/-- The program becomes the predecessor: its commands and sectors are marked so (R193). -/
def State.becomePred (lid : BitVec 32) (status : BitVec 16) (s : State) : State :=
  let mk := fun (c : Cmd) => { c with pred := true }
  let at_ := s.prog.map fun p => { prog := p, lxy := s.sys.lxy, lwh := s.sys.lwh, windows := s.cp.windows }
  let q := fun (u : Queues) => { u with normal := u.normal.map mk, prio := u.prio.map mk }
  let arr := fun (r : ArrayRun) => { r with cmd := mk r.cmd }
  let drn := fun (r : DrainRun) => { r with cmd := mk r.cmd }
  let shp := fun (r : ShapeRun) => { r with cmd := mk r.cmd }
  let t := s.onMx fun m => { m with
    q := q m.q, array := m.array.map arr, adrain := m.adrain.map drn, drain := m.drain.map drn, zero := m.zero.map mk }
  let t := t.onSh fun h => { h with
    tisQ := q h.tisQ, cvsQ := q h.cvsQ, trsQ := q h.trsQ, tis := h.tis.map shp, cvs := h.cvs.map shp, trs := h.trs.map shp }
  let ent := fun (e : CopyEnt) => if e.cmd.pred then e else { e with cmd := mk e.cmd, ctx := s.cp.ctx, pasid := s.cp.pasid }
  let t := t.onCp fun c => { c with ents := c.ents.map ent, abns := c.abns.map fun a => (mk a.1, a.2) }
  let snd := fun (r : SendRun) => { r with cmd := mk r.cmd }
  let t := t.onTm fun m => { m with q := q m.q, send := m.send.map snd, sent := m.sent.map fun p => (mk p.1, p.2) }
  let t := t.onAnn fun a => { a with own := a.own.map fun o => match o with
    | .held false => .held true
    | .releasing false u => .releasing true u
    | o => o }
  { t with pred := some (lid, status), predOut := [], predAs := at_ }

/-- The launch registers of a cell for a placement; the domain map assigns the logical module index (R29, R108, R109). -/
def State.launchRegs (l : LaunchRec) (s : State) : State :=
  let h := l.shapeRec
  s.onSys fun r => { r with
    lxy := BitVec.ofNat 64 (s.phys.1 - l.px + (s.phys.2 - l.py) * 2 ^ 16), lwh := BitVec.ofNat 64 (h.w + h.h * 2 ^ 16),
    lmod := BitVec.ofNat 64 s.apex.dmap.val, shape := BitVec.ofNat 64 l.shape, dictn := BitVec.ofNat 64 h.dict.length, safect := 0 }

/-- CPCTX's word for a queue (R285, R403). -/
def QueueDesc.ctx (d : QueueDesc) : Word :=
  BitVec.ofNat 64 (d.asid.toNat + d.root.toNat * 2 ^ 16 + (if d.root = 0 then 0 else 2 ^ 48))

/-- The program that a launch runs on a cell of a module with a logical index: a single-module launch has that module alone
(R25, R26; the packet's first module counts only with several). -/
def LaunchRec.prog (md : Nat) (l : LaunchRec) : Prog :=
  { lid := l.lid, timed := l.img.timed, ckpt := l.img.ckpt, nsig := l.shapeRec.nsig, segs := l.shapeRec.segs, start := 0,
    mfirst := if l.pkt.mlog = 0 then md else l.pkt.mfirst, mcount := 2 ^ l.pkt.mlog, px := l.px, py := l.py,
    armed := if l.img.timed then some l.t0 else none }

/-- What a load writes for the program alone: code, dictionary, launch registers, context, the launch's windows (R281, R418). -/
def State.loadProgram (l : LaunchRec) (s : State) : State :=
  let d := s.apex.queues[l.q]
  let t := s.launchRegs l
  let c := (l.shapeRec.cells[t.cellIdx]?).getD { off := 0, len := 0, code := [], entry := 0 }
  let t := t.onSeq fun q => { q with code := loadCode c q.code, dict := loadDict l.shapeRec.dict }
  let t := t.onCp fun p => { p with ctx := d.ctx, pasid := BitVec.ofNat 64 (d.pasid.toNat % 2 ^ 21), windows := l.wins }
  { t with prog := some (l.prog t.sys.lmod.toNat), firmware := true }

▸ Work order:
Taking the material above as a whole, how many of its lines contain "registers"? The reply should be that number alone.

▸ Reply:
2